5. Taking or Casualty, Insurance Policies.
(a) In the event of (i) a taking or threatened taking by condensation or other
exercise of eminent domain of all or a portion of the Premises (collectively, a
"Taking"), or (ii) the occurrence of a fire or other casualty resulting in
damage to all or a portion of the Premises (collectively, a "Casualty"), at any
time or times when all or any portion of the Senior Mortgage remains a lien on
the Premises: all proceeds received or to be received on account of a Taking
and/or a Casualty shall be applied in accordance with the applicable provisions
contained in the Senior Mortgage; provided, however that if Lender elects to
apply such proceeds in reduction of the outstanding obligations secured by the
Senior Mortgage, any proceeds remaining after the satisfaction in full of the
Senior Mortgage may be applied by Subordinate Lender in accordance with the
applicable provisions contained in the Subordinate Loan Agreement.
(b) Notwithstanding anything to the contrary contained in the Subordinate Loan
Agreement, all original policies of insurance required to be maintained pursuant
to the Senior Mortgage shall be held by Senior Lender, provided that (i)

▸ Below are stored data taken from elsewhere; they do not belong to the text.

-- ==== Sys2Proof/Machine/Ops.lean ====
section
/-! DEFINITION. The shared operations: buffer access, the wire log, the direction pin, reads from BUS, completing with a
result (this block's only form of taking an exception, R190, R194), admission of host operations (R107, R130, R196, R197). -/

namespace Sys2Proof.Machine

/-- `BUF_CAP = 4*MAX_SERVO + 5`, of `tpl` and of `mir` (R8, R50). -/
def State.bufCap (s : State) : Nat := 4 * s.maxServo + 5

/-- Go on only if the offsets below `n` lie in a buffer of `BUF_CAP` bytes (R54; log 17). -/
def State.inBuffer (s : State) (n : Nat) (k : Out) : Out :=
  if n ≤ s.bufCap then k else .fault .offsetOutsideBuffer

/-- `tpl[off]` (R10). -/
def State.tplByte (s : State) (u : Use) (a : Nat) : Byte := s.tpl.read s.draws u a

/-- `tpl[off..off+n)` (R10). -/
def State.tplBytes (s : State) (u : Use) (a n : Nat) : List Byte := s.tpl.readBytes s.draws u a n

/-- `mir[off]` (R10). -/
def State.mirByte (s : State) (u : Use) (a : Nat) : Byte := s.mir.read s.draws u a

/-- `mir[off..off+n)` (R10). -/
def State.mirBytes (s : State) (u : Use) (a n : Nat) : List Byte := s.mir.readBytes s.draws u a n

/-- `rxs[off]` (R10). -/
def State.rxsByte (s : State) (u : Use) (a : Nat) : Byte := s.rxs.read s.draws u a

/-- `rxs[off..off+n)` (R10). -/
def State.rxsBytes (s : State) (u : Use) (a n : Nat) : List Byte := s.rxs.readBytes s.draws u a n

/-- `event E`, for each in turn (R10, R35). -/
def State.log (es : List Event) (s : State) : State := { s with wire := s.wire ++ es }

/-- `if HAS_DIR_PIN: event DIR(1) ; dir_level <- 1` (R132). -/
def State.turnPin (s : State) : State :=
  { s with dirLevel := if s.hasDirPin then true else s.dirLevel,
           wire := s.wire ++ (if s.hasDirPin then [.dir true] else []) }

/-- `if HAS_DIR_PIN: event DIR(0) ; dir_level <- 0` (R137). -/
def State.restorePin (s : State) : State :=
  { s with dirLevel := if s.hasDirPin then false else s.dirLevel,
           wire := s.wire ++ (if s.hasDirPin then [.dir false] else []) }

/-- BUS's answer to `READ(n)`: the next queued answer, at most `n` bytes of it; none queued is no byte (R11; log 5). -/
def State.busAnswer (s : State) (n : Nat) : List Byte := (s.bus.headD []).take n

/-- `event READ(n) -> got` (R11, R201). -/
def State.readBus (n : Nat) (s : State) : State :=
  { s with bus := s.bus.tail, wire := s.wire ++ [.read n (s.busAnswer n)] }

/-- The end of an operation (R30): the result latches, `res_value` free where no value was decoded. -/
def State.complete (code : ResCode) (value : Option Word) (s : State) : State :=
  { s with resCode := code, resValue := value.getD (Config.freeWord s.draws), resValid := value.isSome }

/-- `cid_phase` after an exchange that ended with `code` (R170): the second exchange follows a first that succeeded;
otherwise the composite is over. -/
def CidPhase.after (code : ResCode) : CidPhase → CidPhase
  | .first => if code = .ok then .second else .none
  | .second => .none
  | .none => .none

/-- The end of an exchange: `eng <- Idle` and the result (R133, R137, R138), and SET_CHANNEL_ID's phase (R170). -/
def State.endExchange (code : ResCode) (value : Option Word) (s : State) : State :=
  { s with resCode := code, resValue := value.getD (Config.freeWord s.draws), resValid := value.isSome,
           eng := .idle, cidPhase := s.cidPhase.after code }

/-- `raise K` inside an exchange (R137, R138): its end without a value; `rxs` is scratch afterwards (R140). -/
def State.failExchange (code : ResCode) (s : State) : State :=
  { s.endExchange code none with rxs := [] }

/-- A host operation is in progress (R196, R223): an exchange, a mutation, or SET_CHANNEL_ID between its two exchanges
(log 13). -/
def State.inProgress (s : State) : Bool := s.eng != .idle || s.busy || s.cidPhase != .none

/-- Not while another host operation is in progress (R196 HostOpWhileEngineBusy). -/
def State.whenFree (s : State) (k : Out) : Out :=
  if s.inProgress then .fault .hostOpWhileEngineBusy else k

/-- Admission of every host operation but INIT (R107, R130, R181): `inited = 1`, then nothing in progress. -/
def State.whenReady (s : State) (k : Out) : Out :=
  if s.inited then s.whenFree k else .refused .notInitialised

end Sys2Proof.Machine
end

appropriate evidences with respect thereto shall be provided to Subordinate
Lender and (ii) Senior Lender shall provide Subordinate Lender with a copy of
such policies, and the original, thereof upon satisfaction of the Senior Loan.
6. Delivery of Notices; Subordinate Mortgagee's Opportunity to Cure.
(a) Senior Lender and Subordinate Lender shall each deliver to the other true,
correct and complete copies of all notices of default and all other material
notices delivered to or received by Senior Lender or Subordinate Lender, as the
case may be, in respect of or under the Senior Loan Documents and the
Subordinate Loan Documents, as the case may be.
(b) Senior Lender shall give Subordinate Lender written notice of any default
under the Senior Mortgage or any other Senior Loan Document (a "Default
Notice"), whether or not Senior Lender is obligated to give notice thereof to
Mortgage Borrower, which Default Notice shall be given simultaneously with the
giving of any such Default Notice to Mortgage Borrower, and Subordinate Lender
shall have the right to cure any default under the Senior Mortgage or other
Senior Loan Documents, but shall be under no obligation to effect such cure.
Senior Lender shall allow Subordinate Lender the same period of time within
which to cure any such default, after the delivery to Subordinate Lender of a
Default Notice with respect thereto, as is allowed to Mortgage Borrower to cure
such default, but in no event shall Subordinate Lender be allowed less than (i)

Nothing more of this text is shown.